Yes, had a structural engineer assess the area before I started work. As I said, I'm fairly certain the reason has to do more with expansion and contraction than anything else. Just not sure what to do with it.


----------



## cbzdel (May 11, 2010)

Got any pictures of what is going on, then we can get a better idea of whats going on.


----------



## steveel (Sep 10, 2010)

also, what is the location of this building? knowing climate may give some of these guys a clue


----------



## Leroyb86 (Oct 5, 2010)

*Example pic*

It's hard to get a good pic of the affected area, so I've attached one of the room in question (it opens up on the right-hand side) and another that shows more of the visible seam in one of the knee walls.

Some of the cracks are simple, hair-line cracks. 
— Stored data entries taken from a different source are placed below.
/-! ## The majors: what the decoder does with a word of a major opcode -/

theorem fields_1 {w : Nat} (h : bits w 31 26 = 1) : Dec.fields w = (Dec.byMinor w (Dec.t3 .iadd) (Dec.t3 .isub) (Dec.t3 .imin) (Dec.t3 .imax)) := by
  unfold Dec.fields; rw [h]; rfl
theorem fields_2 {w : Nat} (h : bits w 31 26 = 2) : Dec.fields w = (Dec.byMinor w (Dec.t3 .imul) (Dec.t3 .imulh) (Dec.t3 .imulhu) (Dec.t3 .imad)) := by
  unfold Dec.fields; rw [h]; rfl
theorem fields_3 {w : Nat} (h : bits w 31 26 = 3) : Dec.fields w = (Dec.byMinor w (Dec.t3 .iaddmin) (Dec.t3 .iaddmax) (Dec.t3 .iabsd) (Dec.t3 .iminu)) := by
  unfold Dec.fields; rw [h]; rfl
theorem fields_4 {w : Nat} (h : bits w 31 26 = 4) : Dec.fields w = (Dec.byMinor w (Dec.t3 .andR) (Dec.t3 .orR) (Dec.t3 .xorR) (Dec.t3 .andn)) := by
  unfold Dec.fields; rw [h]; rfl
theorem fields_5 {w : Nat} (h : bits w 31 26 = 5) : Dec.fields w = (Dec.byMinor w (Dec.t3 .shl) (Dec.t3 .shr) (Dec.t3 .sar) (Dec.t3 .rol)) := by
  unfold Dec.fields; rw [h]; rfl
theorem fields_6 {w : Nat} (h : bits w 31 26 = 6) : Dec.fields w = (Dec.byMinor w (Dec.t2 .popc) (Dec.t2 .clz) (Dec.t2 .brev) (Dec.t3 .bfx)) := by
  unfold Dec.fields; rw [h]; rfl
theorem fields_7 {w : Nat} (h : bits w 31 26 = 7) : Dec.fields w = (Dec.moves w) := by
  unfold Dec.fields; rw [h]; rfl
theorem fields_8 {w : Nat} (h : bits w 31 26 = 8) : Dec.fields w = (.ok (.sel (Dec.flag w 25) (Dec.reg w 18) (Dec.reg w 11) (Dec.reg w 4) (Dec.fld 4 w 0))) := by
  unfold Dec.fields; rw [h]; rfl
theorem fields_9 {w : Nat} (h : bits w 31 26 = 9) : Dec.fields w = (Dec.cmp Dec.intCond .icmp w) := by
  unfold Dec.fields; rw [h]; rfl
theorem fields_10 {w : Nat} (h : bits w 31 26 = 10) : Dec.fields w = (Dec.cmp Dec.fltCond .fcmp w) := by
  unfold Dec.fields; rw [h]; rfl
theorem fields_11 {w : Nat} (h : bits w 31 26 = 11) : Dec.fields w = (Dec.cmp Dec.fltCond .dcmp w) := by
  unfold Dec.fields; rw [h]; rfl
theorem fields_12 {w : Nat} (h : bits w 31 26 = 12) : Dec.fields w = (Dec.preds w) := by
  unfold Dec.fields; rw [h]; rfl
theorem fields_13 {w : Nat} (h : bits w 31 26 = 13) : Dec.fields w = (.ok (.lea (Dec.flag w 25) (Dec.reg w 18) (Dec.reg w 11) (Dec.reg w 4) (Dec.fld 2 w 2) (Dec.flag w 1) (Dec.flag w 0))) := by
  unfold Dec.fields; rw [h]; rfl
theorem fields_14 {w : Nat} (h : bits w 31 26 = 14) : Dec.fields w = (Dec.byMinor w (Dec.t3 .iadd64) (Dec.t3 .isub64) (Dec.t3 .imulw) (Dec.t3 .shl64)) := by
  unfold Dec.fields; rw [h]; rfl
theorem fields_15 {w : Nat} (h : bits w 31 26 = 15) : Dec.fields w = (Dec.immI .iaddi w) := by
  unfold Dec.fields; rw [h]; rfl
theorem fields_16 {w : Nat} (h : bits w 31 26 = 16) : Dec.fields w = (Dec.immI .andi w) := by
  unfold Dec.fields; rw [h]; rfl
theorem fields_17 {w : Nat} (h : bits w 31 26 = 17) : Dec.fields w = (Dec.immI .ori w) := by
  unfold Dec.fields; rw [h]; rfl
theorem fields_18 {w : Nat} (h : bits w 31 26 = 18) : Dec.fields w = (Dec.immI .xori w) := by
  unfold Dec.fields; rw [h]; rfl
theorem fields_19 {w : Nat} (h : bits w 31 26 = 19) : Dec.fields w = (Dec.shiftI w) := by
  unfold Dec.fields; rw [h]; rfl
theorem fields_20 {w : Nat} (h : bits w 31 26 = 20) : Dec.fields w = (.ok (.movi (Dec.flag w 25) (Dec.reg w 18) (Dec.fld 18 w 0))) := by
  unfold Dec.fields; rw [h]; rfl
theorem fields_21 {w : Nat} (h : bits w 31 26 = 21) : Dec.fields w = (Dec.guardZero (bits w 17 14 == 0) (.movh (Dec.flag w 25) (Dec.reg w 18) (Dec.fld 14 w 0))) := by
  unfold Dec.fields; rw [h]; rfl
theorem fields_22 {w : Nat} (h : bits w 31 26 = 22) : Dec.fields w = (Dec.byMinor w (Dec.t3 .fadd) (Dec.t3 .fsub) (Dec.t3 .fmul) (Dec.t3 .fmin)) := by
  unfold Dec.fields; rw [h]; rfl
theorem fields_23 {w : Nat} (h : bits w 31 26 = 23) : Dec.fields w = (Dec.byMinor w (Dec.t3 .fmax) (Dec.t3 .ffma) (Dec.t3 .ffms) (Dec.t3 .fdiv)) := by
  unfold Dec.fields; rw [h]; rfl
theorem fields_24 {w : Nat} (h : bits w 31 26 = 24) : Dec.fields w = (Dec.funcs w) := by
  unfold Dec.fields; rw [h]; rfl
theorem fields_25 {w : Nat} (h : bits w 31 26 = 25) : Dec.fields w = (Dec.byMinor w (Dec.t3 .dadd) (Dec.t3 .dsub) (Dec.t3 .dmul) (Dec.t3 .dfma)) := by
  unfold Dec.fields; rw [h]; rfl
theorem fields_26 {w : Nat} (h : bits w 31 26 = 26) : Dec.fields w = (Dec.byMinor w (Dec.t3 .ddiv) (Dec.t2 .dsqrt) (Dec.t3 .dmin) (Dec.t3 .dmax)) := by
  unfold Dec.fields; rw [h]; rfl
theorem fields_27 {w : Nat} (h : bits w 31 26 = 27) : Dec.fields w = (Dec.byMinor w (Dec.t3 .hadd2) (Dec.t3 .hmul2) (Dec.t3 .hfma2) (Dec.t3 .bfma2)) := by
  unfold Dec.fields; rw [h]; rfl
theorem fields_28 {w : Nat} (h : bits w 31 26 = 28) : Dec.fields w = (if Nat.blt 31 (bits w 10 4) then .error .code
    else Dec.guardZero (Dec.minor w == 0 && !Dec.flag w 0) (.cvt (Dec.flag w 25) (Dec.reg w 18) (Dec.reg w 11) (Dec.fld 5 w 4) (Dec.flag w 1))) := by
  unfold Dec.fields; rw [h]; rfl
theorem fields_29 {w : Nat} (h : bits w 31 26 = 29) : Dec.fields w = (Dec.sibs w) := by
  unfold Dec.fields; rw [h]; rfl
theorem fields_30 {w : Nat} (h : bits w 31 26 = 30) : Dec.fields w = (match bits w 25 21 with
    | 0 => Dec.guardZero (Dec.xz w true true true) .solo
    | 1 => Dec.guardZero (Dec.xz w true true true) .trio
    | _ => .error .code) := by
  unfold Dec.fields; rw [h]; rfl
theorem fields_31 {w : Nat} (h : bits w 31 26 = 31) : Dec.fields w = (Dec.qbxs w) := by
  unfold Dec.fields; rw [h]; rfl
theorem fields_32 {w : Nat} (h : bits w 31 26 = 32) : Dec.fields w = (Dec.shfls w) := by
  unfold Dec.fields; rw [h]; rfl
theorem fields_33 {w : Nat} (h : bits w 31 26 = 33) : Dec.fields w = (Dec.votes w) := by
  unfold Dec.fields; rw [h]; rfl
theorem fields_34 {w : Nat} (h : bits w 31 26 = 34) : Dec.fields w = (Dec.reduces w) := by
  unfold Dec.fields; rw [h]; rfl
theorem fields_35 {w : Nat} (h : bits w 31 26 = 35) : Dec.fields w = (.ok (.bra (Dec.fld 4 w 22) (Dec.flag w 21) (Dec.fld 21 w 0))) := by
  unfold Dec.fields; rw [h]; rfl
theorem fields_36 {w : Nat} (h : bits w 31 26 = 36) : Dec.fields w = (.ok (.call (Dec.fld 4 w 22) (Dec.flag w 21) (Dec.fld 21 w 0))) := by
  unfold Dec.fields; rw [h]; rfl
theorem fields_37 {w : Nat} (h : bits w 31 26 = 37) : Dec.fields w = (Dec.controls 0x25 w) := by
  unfold Dec.fields; rw [h]; rfl
theorem fields_38 {w : Nat} (h : bits w 31 26 = 38) : Dec.fields w = (Dec.controls 0x26 w) := by
  unfold Dec.fields; rw [h]; rfl
theorem fields_39 {w : Nat} (h : bits w 31 26 = 39) : Dec.fields w = (Dec.memG .ld w) := by
  unfold Dec.fields; rw [h]; rfl
theorem fields_40 {w : Nat} (h : bits w 31 26 = 40) : Dec.fields w = (Dec.memG .st w) := by
  unfold Dec.fields; rw [h]; rfl
theorem fields_41 {w : Nat} (h : bits w 31 26 = 41) : Dec.fields w = (Dec.memS .lds w) := by
  unfold Dec.fields; rw [h]; rfl
theorem fields_42 {w : Nat} (h : bits w 31 26 = 42) : Dec.fields w = (Dec.memS .sts w) := by
  unfold Dec.fields; rw [h]; rfl
theorem fields_43 {w : Nat} (h : bits w 31 26 = 43) : Dec.fields w = (Dec.memS .ldc w) := by
  unfold Dec.fields; rw [h]; rfl
theorem fields_44 {w : Nat} (h : bits w 31 26 = 44) : Dec.fields w = (Dec.atomics .atom w) := by
  unfold Dec.fields; rw [h]; rfl
theorem fields_45 {w : Nat} (h : bits w 31 26 = 45) : Dec.fields w = (Dec.atomics .atoms w) := by
  unfold Dec.fields; rw [h]; rfl
theorem fields_46 {w : Nat} (h : bits w 31 26 = 46) : Dec.fields w = (Dec.atomics .post w) := by
  unfold Dec.fields; rw [h]; rfl
theorem fields_47 {w : Nat} (h : bits w 31 26 = 47) : Dec.fields w = (Dec.syncs w) := by
  unfold Dec.fields; rw [h]; rfl
theorem fields_48 {w : Nat} (h : bits w 31 26 = 48) : Dec.fields w = (Dec.copies 0x30 w) := by
  unfold Dec.fields; rw [h]; rfl
theorem fields_49 {w : Nat} (h : bits w 31 26 = 49) : Dec.fields w = (Dec.copies 0x31 w) := by
  unfold Dec.fields; rw [h]; rfl
theorem fields_50 {w : Nat} (h : bits w 31 26 = 50) : Dec.fields w = (Dec.mmas .mma w) := by
  unfold Dec.fields; rw [h]; rfl
theorem fields_51 {w : Nat} (h : bits w 31 26 = 51) : Dec.fields w = (Dec.mmas .mmag w) := by
  unfold Dec.fields; rw [h]; rfl
theorem fields_52 {w : Nat} (h : bits w 31 26 = 52) : Dec.fields w = (Dec.engines 0x34 w) := by
  unfold Dec.fields; rw [h]; rfl
theorem fields_53 {w : Nat} (h : bits w 31 26 = 53) : Dec.fields w = (Dec.engines 0x35 w) := by
  unfold Dec.fields; rw [h]; rfl
theorem fields_54 {w : Nat} (h : bits w 31 26 = 54) : Dec.fields w = (Dec.engines 0x36 w) := by
  unfold Dec.fields; rw [h]; rfl
theorem fields_55 {w : Nat} (h : bits w 31 26 = 55) : Dec.fields w = (.ok (.mcall (Dec.fld 6 w 20) (Dec.reg w 13) (Dec.reg w 6) (Dec.fld 6 w 0))) := by
  unfold Dec.fields; rw [h]; rfl
theorem fields_56 {w : Nat} (h : bits w 31 26 = 56) : Dec.fields w = (Dec.systems w) := by
  unfold Dec.fields; rw [h]; rfl

/-- A known code is taken. -/
theorem code_some {α : Type} (v : α) (k : α → Except DecodeError Instr) : Dec.code (some v) k = k v := rfl

/-- A word with three register fields is read back. -/
theorem t3_t (k : Bool → BitVec 7 → BitVec 7 → BitVec 7 → Bool → Bool → Instr) (maj mn : Nat) (u : Bool) (d a b : BitVec 7)
    (la lb : Bool) (hn : mn < 4) : Dec.t3 k (Enc.t maj mn u d a b la lb) = .ok (k u d a b la lb) := by
  simp only [Dec.t3, t_u, t_d, t_a, t_b, t_la, t_lb, hn]

/-- A word with two register fields is read back. -/
theorem t2_t (k : Bool → BitVec 7 → BitVec 7 → Bool → Instr) (maj mn : Nat) (u : Bool) (d a : BitVec 7) (la : Bool)
    (hn : mn < 4) : Dec.t2 k (Enc.t maj mn u d a 0#7 la false) = .ok (k u d a la) := by
  simp only [Dec.t2, Dec.guardZero, t_u, t_d, t_a, t_bbits, t_la, t_lb, hn]; rfl

/-- An I word is read back. -/
theorem immI_i (k : Bool → BitVec 7 → BitVec 7 → BitVec 10 → Bool → Instr) (maj : Nat) (u : Bool) (d a : BitVec 7)
    (n : BitVec 10) (la : Bool) : Dec.immI k (Enc.i maj u d a n.toNat la) = .ok (k u d a n la) := by
  simp only [Dec.immI, i_u, i_d, i_a, i_la, i_imm, n.isLt, BitVec.ofNat_toNat, BitVec.setWidth_eq]

/-- A function of major 0x18 is read back. -/
theorem func_of (k : Bool → BitVec 7 → BitVec 7 → Bool → Instr) (n : Nat) (hn : n < 128)
    (e : ∀ w, bits w 10 4 = n → Dec.funcs w = Dec.guardZero (Dec.minor w == 0 && !Dec.flag w 0)
      (k (Dec.flag w 25) (Dec.reg w 18) (Dec.reg w 11) (Dec.flag w 1)))
    {u : Bool} {d a : BitVec 7} {la : Bool} : Enc.tn 24 0 u d a n la < 2 ^ 32
      ∧ ((k u d a la).wf = true → decodeWord (Enc.tn 24 0 u d a n la) = .ok (k u d a la)) := by
  rw [tn_eq _ _ _ _ _ _ _ hn]
  refine ⟨t_lt _ _ _ _ _ _ _ _ (by decide) (by decide), decode_of ?_⟩
  have e7 : (BitVec.ofNat 7 n).toNat = n := by rw [BitVec.toNat_ofNat]; omega
  have f1 := t_maj 24 0 u d a (BitVec.ofNat 7 n) la false (by decide) (by decide)
  have f2 := t_mn 24 0 u d a (BitVec.ofNat 7 n) la false (by decide)
  have f3 := t_u 24 0 u d a (BitVec.ofNat 7 n) la false (by decide)
  have f4 := t_d 24 0 u d a (BitVec.ofNat 7 n) la false (by decide)
  have f5 := t_a 24 0 u d a (BitVec.ofNat 7 n) la false (by decide)
  have f6 := t_bbits 24 0 u d a (BitVec.ofNat 7 n) la false (by decide)
  have f7 := t_la 24 0 u d a (BitVec.ofNat 7 n) la false (by decide)
  have f8 := t_lb 24 0 u d a (BitVec.ofNat 7 n) la false (by decide)
  generalize Enc.t 24 0 u d a (BitVec.ofNat 7 n) la false = w at *
  rw [e7] at f6
  simp only [fields_24, f1, e w f6, f2, f3, f4, f5, f7, f8, Dec.guardZero, BEq.rfl, Bool.not_false, Bool.and_self, ↓reduceIte]

/-- A reduction of major 0x22 is read back. -/
theorem reduce_of (k : BitVec 7 → BitVec 7 → Bool → Instr) (n : Nat) (hn : n < 4)
    (e : ∀ w, Dec.minor w = n → Dec.reduces w = Dec.guardZero (!Dec.flag w 25 && bits w 10 4 == 0 && !Dec.flag w 0)
      (k (Dec.reg w 18) (Dec.reg w 11) (Dec.flag w 1)))
    {d a : BitVec 7} {la : Bool} : Enc.tn 34 n false d a 0 la < 2 ^ 32
      ∧ ((k d a la).wf = true → decodeWord (Enc.tn 34 n false d a 0 la) = .ok (k d a la)) := by
  rw [tn_eq _ _ _ _ _ _ _ (by decide)]
  refine ⟨t_lt _ _ _ _ _ _ _ _ (by decide) hn, decode_of ?_⟩
  have f1 := t_maj 34 n false d a (BitVec.ofNat 7 0) la false (by decide) hn
  have f2 := t_mn 34 n false d a (BitVec.ofNat 7 0) la false hn
  have f3 := t_u 34 n false d a (BitVec.ofNat 7 0) la false hn
  have f4 := t_d 34 n false d a (BitVec.ofNat 7 0) la false hn
  have f5 := t_a 34 n false d a (BitVec.ofNat 7 0) la false hn
  have f6 := t_bbits 34 n false d a (BitVec.ofNat 7 0) la false hn
  have f7 := t_la 34 n false d a (BitVec.ofNat 7 0) la false hn
  have f8 := t_lb 34 n false d a (BitVec.ofNat 7 0) la false hn
  generalize Enc.t 34 n false d a (BitVec.ofNat 7 0) la false = w at *
  have f6' : bits w 10 4 = 0 := f6
  simp only [fields_34, f1, e w f2, f3, f4, f5, f6', f7, f8, Dec.guardZero, BEq.rfl, Bool.not_false, Bool.and_self, ↓reduceIte]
The location is near Pittsburgh, Pa.


----------



## steveel (Sep 10, 2010)

I'm in PA too. I'll watch with interest since we may do some of this ourselves. Have you seen 
http://store.taunton.com/onlinestore/item/drywall-myron-ferguson-070966.html
It's excellent.


----------



## Gary in WA (Mar 11, 2009)

If the crack is over the corner of the built-in, you probably broke the drywall there, a no-no. You should have cut a board in the shape of a backward "C" and float the ceiling there. Pull the screws to let the ceiling float on the wall, so the roof can expand and contract with the seasons: http://www.finehomebuilding.com/PDF/Free/021174058.pdf

If a bedroom, I hope you have another window bigger than pictured for proper egress: http://illowaicc.org/uploadedFiles/Illowa/Codes/Emergency Escape Rescue Openings.pdf

If a joint there, did you pre-fill it with setting compound?

Gary


----------



## Leroyb86 (Oct 5, 2010)

Gary,

There is a joint there, and it was prefilled with joint compound before being finished. I used regular paper tape there.


----------



## BigJim (Sep 2, 2008)

How are the ceiling/rafters vented?


----------



## Gary in WA (Mar 11, 2009)

That is why. The joint should have been as I said. The gap should have been "V" notched if at panel ends and filled with a setting compound not all purpose or lightweight. You will get movement there due to the roof flexing from expanding and contracting of the seasons, even from morning/night temperatures. The movement will be magnified because of the built-in, making the joint that much shorter = weaker existing tape=weaker still from wrong mud = wrong joint break area. In framing, there is probably a horizontal header 2x, butting the king or jack stud: the weakest framing area. Two framing members nailed together will separate slightly after heated to room temperature unless framing is acclimated or nails are installed slightly angled to pinch that joint together. A little stronger if you had broke joint on king stud only. To fix-- cut a 16" section out each side of existing joint for a 32" replacement piece. Next common stud from king to next cripple stud over built-in. Tip: Snap a blue caulk line down the middle of the sloped ceiling/flat ceiling joint for a guide. Fill low areas only with setting type mud compound to meet the line-- both sides, to straighten that joint perfectly. Use a wide knife. The lightweight has less adhesive in the mix, poor for taping (holding power) compared to all-purpose. 

Gary


----------